The Pixel 4 radar chip uses the 57-64 GHz band, which theoretically achieves millimeter-level resolution. According to the millimeter-wave radar sensor chip released by Project Soli (the prototype version of the radar chip used in Pixel 4), the chip size is about 8mm x 10mm, and there is an antenna array (in the green frame) on the chip. Beamforming, based on official information, integrates four transmitters and two receivers on the chip, using beamforming to improve resolution.

This chip or let gestures interact into the mainstream

The use of millimeter wave radar also has limitations. The main problem is the hardware’s need for size and power consumption – millimeter-wave radars require complex antennas and/or multiple radar transceiver arrays if high-precision, high-resolution detection is required. In the 60 GHz band, complex antenna arrays are bulky, and if multiple radar transceiver arrays are used, system power consumption is greatly increased. The media’s resolution for the Pixel 4 mid-millimeter wave radar is not high, and it is said that the space left in the Pixel 4 hardware design is too small to be able to mount a radar transceiver array that can achieve high resolution accuracy. Antenna array. Of course, this problem is expected to be solved later by optimizing the hardware design.

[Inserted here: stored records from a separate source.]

-- ==== Sys2Proof/Laws/State.lean ====
section
/-! SUPPORT. The simp set of the state: for each named update of a state, one lemma per field (true by rfl), so that no
proof unfolds a record update. -/

namespace Sys2Proof.Machine

variable (s : State)

/-! ### deliver -/

@[simp] theorem State.deliver_cfg (ws : List Word) : (s.deliver ws).cfg = s.cfg := rfl
@[simp] theorem State.deliver_freeIndex (ws : List Word) : (s.deliver ws).freeIndex = s.freeIndex := rfl
@[simp] theorem State.deliver_input (ws : List Word) : (s.deliver ws).input = s.input ++ ws := rfl
@[simp] theorem State.deliver_pos (ws : List Word) : (s.deliver ws).pos = s.pos := rfl
@[simp] theorem State.deliver_output (ws : List Word) : (s.deliver ws).output = s.output := rfl
@[simp] theorem State.deliver_k (ws : List Word) : (s.deliver ws).k = s.k := rfl
@[simp] theorem State.deliver_kOut (ws : List Word) : (s.deliver ws).kOut = s.kOut := rfl
@[simp] theorem State.deliver_npfb (ws : List Word) : (s.deliver ws).npfb = s.npfb := rfl
@[simp] theorem State.deliver_l (ws : List Word) : (s.deliver ws).l = s.l := rfl
@[simp] theorem State.deliver_hLen (ws : List Word) : (s.deliver ws).hLen = s.hLen := rfl
@[simp] theorem State.deliver_r (ws : List Word) : (s.deliver ws).r = s.r := rfl
@[simp] theorem State.deliver_delNom (ws : List Word) : (s.deliver ws).delNom = s.delNom := rfl
@[simp] theorem State.deliver_del (ws : List Word) : (s.deliver ws).del = s.del := rfl
@[simp] theorem State.deliver_tau (ws : List Word) : (s.deliver ws).tau = s.tau := rfl
@[simp] theorem State.deliver_bf (ws : List Word) : (s.deliver ws).bf = s.bf := rfl
@[simp] theorem State.deliver_b (ws : List Word) : (s.deliver ws).b = s.b := rfl
@[simp] theorem State.deliver_decim (ws : List Word) : (s.deliver ws).decim = s.decim := rfl
@[simp] theorem State.deliver_q (ws : List Word) : (s.deliver ws).q = s.q := rfl
@[simp] theorem State.deliver_qHat (ws : List Word) : (s.deliver ws).qHat = s.qHat := rfl
@[simp] theorem State.deliver_qPrime (ws : List Word) : (s.deliver ws).qPrime = s.qPrime := rfl
@[simp] theorem State.deliver_bt (ws : List Word) : (s.deliver ws).bt = s.bt := rfl
@[simp] theorem State.deliver_alpha (ws : List Word) : (s.deliver ws).alpha = s.alpha := rfl
@[simp] theorem State.deliver_beta (ws : List Word) : (s.deliver ws).beta = s.beta := rfl
@[simp] theorem State.deliver_isLocked (ws : List Word) : (s.deliver ws).isLocked = s.isLocked := rfl
@[simp] theorem State.deliver_configured (ws : List Word) : (s.deliver ws).configured = s.configured := rfl
@[simp] theorem State.deliver_faulted (ws : List Word) : (s.deliver ws).faulted = s.faulted := rfl
@[simp] theorem State.deliver_faultCause (ws : List Word) : (s.deliver ws).faultCause = s.faultCause := rfl
@[simp] theorem State.deliver_h (ws : List Word) : (s.deliver ws).h = s.h := rfl
@[simp] theorem State.deliver_dh (ws : List Word) : (s.deliver ws).dh = s.dh := rfl
@[simp] theorem State.deliver_wMf (ws : List Word) : (s.deliver ws).wMf = s.wMf := rfl
@[simp] theorem State.deliver_wDmf (ws : List Word) : (s.deliver ws).wDmf = s.wDmf := rfl

/-! ### consume -/

@[simp] theorem State.consume_cfg (n : Nat) : (s.consume n).cfg = s.cfg := rfl
@[simp] theorem State.consume_freeIndex (n : Nat) : (s.consume n).freeIndex = s.freeIndex := rfl
@[simp] theorem State.consume_input (n : Nat) : (s.consume n).input = s.input.drop n := rfl
@[simp] theorem State.consume_pos (n : Nat) : (s.consume n).pos = s.pos + n := rfl
@[simp] theorem State.consume_output (n : Nat) : (s.consume n).output = s.output := rfl
@[simp] theorem State.consume_k (n : Nat) : (s.consume n).k = s.k := rfl
@[simp] theorem State.consume_kOut (n : Nat) : (s.consume n).kOut = s.kOut := rfl
@[simp] theorem State.consume_npfb (n : Nat) : (s.consume n).npfb = s.npfb := rfl
@[simp] theorem State.consume_l (n : Nat) : (s.consume n).l = s.l := rfl
@[simp] theorem State.consume_hLen (n : Nat) : (s.consume n).hLen = s.hLen := rfl
@[simp] theorem State.consume_r (n : Nat) : (s.consume n).r = s.r := rfl
@[simp] theorem State.consume_delNom (n : Nat) : (s.consume n).delNom = s.delNom := rfl
@[simp] theorem State.consume_del (n : Nat) : (s.consume n).del = s.del := rfl
@[simp] theorem State.consume_tau (n : Nat) : (s.consume n).tau = s.tau := rfl
@[simp] theorem State.consume_bf (n : Nat) : (s.consume n).bf = s.bf := rfl
@[simp] theorem State.consume_b (n : Nat) : (s.consume n).b = s.b := rfl
@[simp] theorem State.consume_decim (n : Nat) : (s.consume n).decim = s.decim := rfl
@[simp] theorem State.consume_q (n : Nat) : (s.consume n).q = s.q := rfl
@[simp] theorem State.consume_qHat (n : Nat) : (s.consume n).qHat = s.qHat := rfl
@[simp] theorem State.consume_qPrime (n : Nat) : (s.consume n).qPrime = s.qPrime := rfl
@[simp] theorem State.consume_bt (n : Nat) : (s.consume n).bt = s.bt := rfl
@[simp] theorem State.consume_alpha (n : Nat) : (s.consume n).alpha = s.alpha := rfl
@[simp] theorem State.consume_beta (n : Nat) : (s.consume n).beta = s.beta := rfl
@[simp] theorem State.consume_isLocked (n : Nat) : (s.consume n).isLocked = s.isLocked := rfl
@[simp] theorem State.consume_configured (n : Nat) : (s.consume n).configured = s.configured := rfl
@[simp] theorem State.consume_faulted (n : Nat) : (s.consume n).faulted = s.faulted := rfl
@[simp] theorem State.consume_faultCause (n : Nat) : (s.consume n).faultCause = s.faultCause := rfl
@[simp] theorem State.consume_h (n : Nat) : (s.consume n).h = s.h := rfl
@[simp] theorem State.consume_dh (n : Nat) : (s.consume n).dh = s.dh := rfl
@[simp] theorem State.consume_wMf (n : Nat) : (s.consume n).wMf = s.wMf := rfl
@[simp] theorem State.consume_wDmf (n : Nat) : (s.consume n).wDmf = s.wDmf := rfl

/-! ### send -/

@[simp] theorem State.send_cfg (ws : List Word) : (s.send ws).cfg = s.cfg := rfl
@[simp] theorem State.send_freeIndex (ws : List Word) : (s.send ws).freeIndex = s.freeIndex := rfl
@[simp] theorem State.send_input (ws : List Word) : (s.send ws).input = s.input := rfl
@[simp] theorem State.send_pos (ws : List Word) : (s.send ws).pos = s.pos := rfl
@[simp] theorem State.send_output (ws : List Word) : (s.send ws).output = s.output ++ ws := rfl
@[simp] theorem State.send_k (ws : List Word) : (s.send ws).k = s.k := rfl
@[simp] theorem State.send_kOut (ws : List Word) : (s.send ws).kOut = s.kOut := rfl
@[simp] theorem State.send_npfb (ws : List Word) : (s.send ws).npfb = s.npfb := rfl
@[simp] theorem State.send_l (ws : List Word) : (s.send ws).l = s.l := rfl
@[simp] theorem State.send_hLen (ws : List Word) : (s.send ws).hLen = s.hLen := rfl
@[simp] theorem State.send_r (ws : List Word) : (s.send ws).r = s.r := rfl
@[simp] theorem State.send_delNom (ws : List Word) : (s.send ws).delNom = s.delNom := rfl
@[simp] theorem State.send_del (ws : List Word) : (s.send ws).del = s.del := rfl
@[simp] theorem State.send_tau (ws : List Word) : (s.send ws).tau = s.tau := rfl
@[simp] theorem State.send_bf (ws : List Word) : (s.send ws).bf = s.bf := rfl
@[simp] theorem State.send_b (ws : List Word) : (s.send ws).b = s.b := rfl
@[simp] theorem State.send_decim (ws : List Word) : (s.send ws).decim = s.decim := rfl
@[simp] theorem State.send_q (ws : List Word) : (s.send ws).q = s.q := rfl
@[simp] theorem State.send_qHat (ws : List Word) : (s.send ws).qHat = s.qHat := rfl
@[simp] theorem State.send_qPrime (ws : List Word) : (s.send ws).qPrime = s.qPrime := rfl
@[simp] theorem State.send_bt (ws : List Word) : (s.send ws).bt = s.bt := rfl
@[simp] theorem State.send_alpha (ws : List Word) : (s.send ws).alpha = s.alpha := rfl
@[simp] theorem State.send_beta (ws : List Word) : (s.send ws).beta = s.beta := rfl
@[simp] theorem State.send_isLocked (ws : List Word) : (s.send ws).isLocked = s.isLocked := rfl
@[simp] theorem State.send_configured (ws : List Word) : (s.send ws).configured = s.configured := rfl
@[simp] theorem State.send_faulted (ws : List Word) : (s.send ws).faulted = s.faulted := rfl
@[simp] theorem State.send_faultCause (ws : List Word) : (s.send ws).faultCause = s.faultCause := rfl
@[simp] theorem State.send_h (ws : List Word) : (s.send ws).h = s.h := rfl
@[simp] theorem State.send_dh (ws : List Word) : (s.send ws).dh = s.dh := rfl
@[simp] theorem State.send_wMf (ws : List Word) : (s.send ws).wMf = s.wMf := rfl
@[simp] theorem State.send_wDmf (ws : List Word) : (s.send ws).wDmf = s.wDmf := rfl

In fact, using gestures to operate smart devices has always been the direction of industry development. The traditional method is to use a camera combined with machine vision. It is difficult for a 2D camera to detect changes in the depth direction of the gesture, thus limiting the interaction. Microsoft Xbox’s Kinect uses the ToF 3D camera to support gestures, but the environment in which 3D cameras are used is limited: the opportunity to structure light is too slow, and the ToF-based solution is less rewarding in bright environments.

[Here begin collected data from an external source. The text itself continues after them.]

/-- The counter goes up to K_OUT at most and does not wrap (41_step.md R143, log 13). -/
theorem State.countOutput_filterWf (s : State) (h : s.filterWf) (hd : s.decim.toNat < s.kOut.toNat) :
    s.countOutput.filterWf := by
  obtain ⟨hq, -, hp⟩ := h
  refine ⟨hq, ?_, hp⟩
  have := s.kOut.isLt
  have e : (s.decim + 1).toNat = s.decim.toNat + 1 := by
    rw [BitVec.toNat_add]
    exact Nat.mod_eq_of_lt (by simp; omega)
  simp only [State.countOutput_decim, State.countOutput_kOut]
  omega

/-- Step 2b leaves the counter below K_OUT for step 2c (41_step.md R143), and one iteration keeps the loop filter's
invariants. -/
theorem iterate_filterWf (s s' : State) (hk : 1 ≤ s.kOut.toNat) (h : s.filterWf) (hi : iterate s = .again s') :
    s'.filterWf := by
  obtain ⟨e, -⟩ | ⟨e, -⟩ | ⟨s₁, e, hs₁⟩ := iterate_cases s
  · cases e.symm.trans hi
    exact s.clearDecim_filterWf h
  · cases e.symm.trans hi
  · have hcount : s₁.filterWf ∧ s₁.decim.toNat < s₁.kOut.toNat := by
      obtain ⟨rfl, hd⟩ | ⟨rfl, -⟩ | ⟨rfl, -, -, hn⟩ := hs₁
      · obtain ⟨-, hle, -⟩ := id h
        exact ⟨h, lt_of_le_of_ne hle fun he => hd (BitVec.eq_of_toNat_eq he)⟩
      · exact ⟨s.clearDecim_filterWf h, hk⟩
      · exact ⟨s.clearDecim.updateLoop_filterWf _ (s.clearDecim_filterWf h) hn, hk⟩
    obtain ⟨-, ea⟩ | ⟨-, ea⟩ := advance_cases s₁
    · cases (e.trans ea).symm.trans hi
      exact s₁.countOutput_filterWf hcount.1 hcount.2
    · cases (e.trans ea).symm.trans hi

/-! ## The output loop -/

/-- The output loop does not touch what a construction installed (10_state.md R18). -/
theorem State.installedWf_of_loopFrame (s t : State) (h : s.loopFrame t) (hs : s.installedWf) : t.installedWf := by
  rw [h]
  exact hs

/-- An iteration that goes back to the loop test keeps what holds there. -/
theorem iterate_loopingWf (s s' : State) (h : s.loopingWf) (hi : iterate s = .again s') : s'.loopingWf := by
  obtain ⟨hinst, hf, hcause, hfilter⟩ := h
  have hframe := (iterate_loopFrame s).1 s' hi
  have hfilter' := iterate_filterWf s s' (s.one_le_kOut hinst) hfilter hi
  refine ⟨s.installedWf_of_loopFrame s' hframe hinst, ?_, ?_, hfilter'⟩
  · rw [hframe]; exact hf
  · rw [hframe]; exact hcause

/-- The symbol-boundary correction leaves B ≥ 0, since the loop is left at B ≥ NPFB only (41_step.md R141, R145). -/
theorem State.correct_readyWf (s : State) (h : s.loopingWf) (hl : loopTest s = .leave) : s.correct.readyWf := by
  have hb : (s.npfb.toNat : Int) ≤ s.b.toInt := by
    obtain ⟨-, hb⟩ | ⟨e, -⟩ | ⟨e, -⟩ := loopTest_cases s
    · exact hb
    · cases e.symm.trans hl
    · cases e.symm.trans hl
  refine s.correct.readyWf_iff.mpr ⟨h, ?_⟩
  rw [State.correct_b, toInt_sub_npfb _ _ hb]
  omega

/-- A burst that completed leaves a ready block with the invariant; one that raised leaves what was
installed, for fault entry. -/
def Burst.endsWf : Burst → Prop
  | .completed s _ => s.readyWf
  | .raised _ s _ => s.installedWf

/-- The output loop ends well from every state that may enter it (41_step.md R131). -/
theorem outputLoop_endsWf (room : Nat) (s : State) (h : s.loopingWf) : (outputLoop room s).endsWf := by
  obtain ⟨t, ys, e, ht, hl, -⟩ | ⟨c, t, ys, e, -, hr⟩ :=
    outputLoop_cases State.loopingWf (fun a b ha _ hi => iterate_loopingWf a b ha hi) room s h <;> rw [e]
  · exact t.correct_readyWf ht hl
  · obtain ⟨-, ht, -⟩ | ⟨-, ht, -⟩ | ⟨u, hu, -, hi⟩ := hr
    · exact ht.1
    · exact ht.1
    · exact u.installedWf_of_loopFrame t ((iterate_loopFrame u).2 c t hi) hu.1

/-! ## The banks -/

/-- What a push leaves in a history is no matter of the bank's coefficients (00_scope.md R7, 10_state.md R39). -/
theorem fbPush_hist_congr (c : Config) (a b : Bank) (x : Num) (hl : a.hLen = b.hLen) (hh : a.hist = b.hist) :
    (fbPush c a x).hist = (fbPush c b x).hist := by
  unfold fbPush
  cases c.fb <;> simp [hl, hh]

/-- A push of a sample of SAMPLE_KIND keeps the memories in form and the histories equal (10_state.md R38, R39). -/
theorem State.push_persistentWf (s : State) (x : Num) (hx : x.kind = s.cfg.sampleKind) (h : s.persistentWf = true) :
    (s.push x).persistentWf = true := by
  obtain ⟨hcfg, hr, hbw, hm, hco, hw⟩ := s.persistentWf_iff.mp h
  exact (s.push x).persistentWf_iff.mpr
    ⟨hcfg, hr, hbw, s.push_memoriesWf x hx hm, hco, fbPush_hist_congr s.cfg s.mf s.dmf x rfl hw⟩

/-- Clearing the histories keeps them in form and equal (10_state.md R38, R39). -/
theorem State.clearHistories_persistentWf (s : State) (h : s.persistentWf = true) : s.clearHistories.persistentWf = true := by
  obtain ⟨hcfg, hr, hbw, hm, hco, -⟩ := s.persistentWf_iff.mp h
  exact s.clearHistories.persistentWf_iff.mpr ⟨hcfg, hr, hbw, s.clearHistories_memoriesWf hm, hco, rfl⟩

/-- A ready block may enter the output loop once the banks have taken the sample (41_step.md R140). -/
theorem State.push_loopingWf (s : State) (x : Num) (hx : x.kind = s.cfg.sampleKind) (h : s.readyWf) :
    (s.push x).loopingWf := by
  obtain ⟨⟨⟨hl, hc, hi⟩, hrest⟩, -⟩ := s.readyWf_iff.mp h
  exact ⟨⟨hl, hc, s.push_persistentWf x hx hi⟩, hrest⟩

end Sys2Proof.Machine
end

section
/-! PROOFS. Every command keeps the machine's invariant (10_state.md R18, R36 to R41; 20_memory.md R61). -/

namespace Sys2Proof.Machine

/-! ## STEP and EXECUTE -/

/-- STEP_CORE ends well from a ready block (41_step.md R131). -/
theorem stepCore_endsWf (room : Nat) (s : State) (x : Num) (hx : x.kind = s.cfg.sampleKind) (h : s.readyWf) :
    (stepCore room s x).endsWf :=
  outputLoop_endsWf room (s.push x) (s.push_loopingWf x hx h)

/-- A STEP's answer has the invariant, after a fault by fault entry (60_exceptions.md R226). -/
theorem finishStep_wf (burst : Burst) (h : burst.endsWf) : (finishStep burst).wf = true := by
  cases burst with
  | completed s ys => exact h.1
  | raised c s ys => exact s.enterFault_wf c h

/-- A batch that did not fault leaves a ready block with the invariant; one that raised leaves what was
installed, for fault entry. -/
def Batch.endsWf : Batch → Prop
  | .completed s _ => s.readyWf
  | .nonfinite s _ => s.readyWf
  | .raised _ s _ => s.installedWf

theorem Batch.endsWf_prepend (front : List Num) (batch : Batch) (h : batch.endsWf) : (batch.prepend front).endsWf := by
  cases batch <;> exact h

In addition to visual solutions, ultrasound is also a viable option. The ultrasonic scheme is similar to the millimeter wave scheme, except that the ultrasound scheme uses ultrasound rather than electromagnetic waves. The advantage of the ultrasonic solution is that the power consumption is small (can be less than 1mW and the millimeter wave scheme consumes 10-100mW). The disadvantage is that ultrasonic components that cannot be realized by the CMOS process must be used, and the millimeter wave scheme can be completely implemented using CMOS circuits. Higher degrees. Therefore, in the smart deviceIn the field of air interaction, millimeter wave radar and ultrasonic waves can be said to have different merits in specific technical indicators.

If we take a long view, we think that the solution based on electromagnetic waves and millimeter waves has greater scalability. We believe that adding a millimeter-wave radar to a mobile phone is only the first step in this type of interaction. Interactions based on electromagnetic waves (including millimeter waves) will appear in more smart appliances in the next few years. In addition to gesture interaction, electromagnetic waves can detect personnel and object recognition in the room, and are expected to seamlessly interface with WiFi devices, thus eliminating the hassle of installing a camera and privacy issues. Therefore, RF chips for interactive applications are expected to become a new category in the next few years.

Looking into the future, millimeter-wave radars for human-computer interaction mainly need to overcome the bottleneck of module size and power consumption. To this end, the radar itself must be optimized to improve the signal-to-noise ratio, so that the transceiver can be reduced in antenna size/array. The resolution can still be achieved in the case of quantity; or the antenna design can be optimized to still provide very low attenuation in small sizes. We believe that as these technology bottlenecks are gradually broken, we are expected to see more millimeter-wave-based interactions appear in smart devices.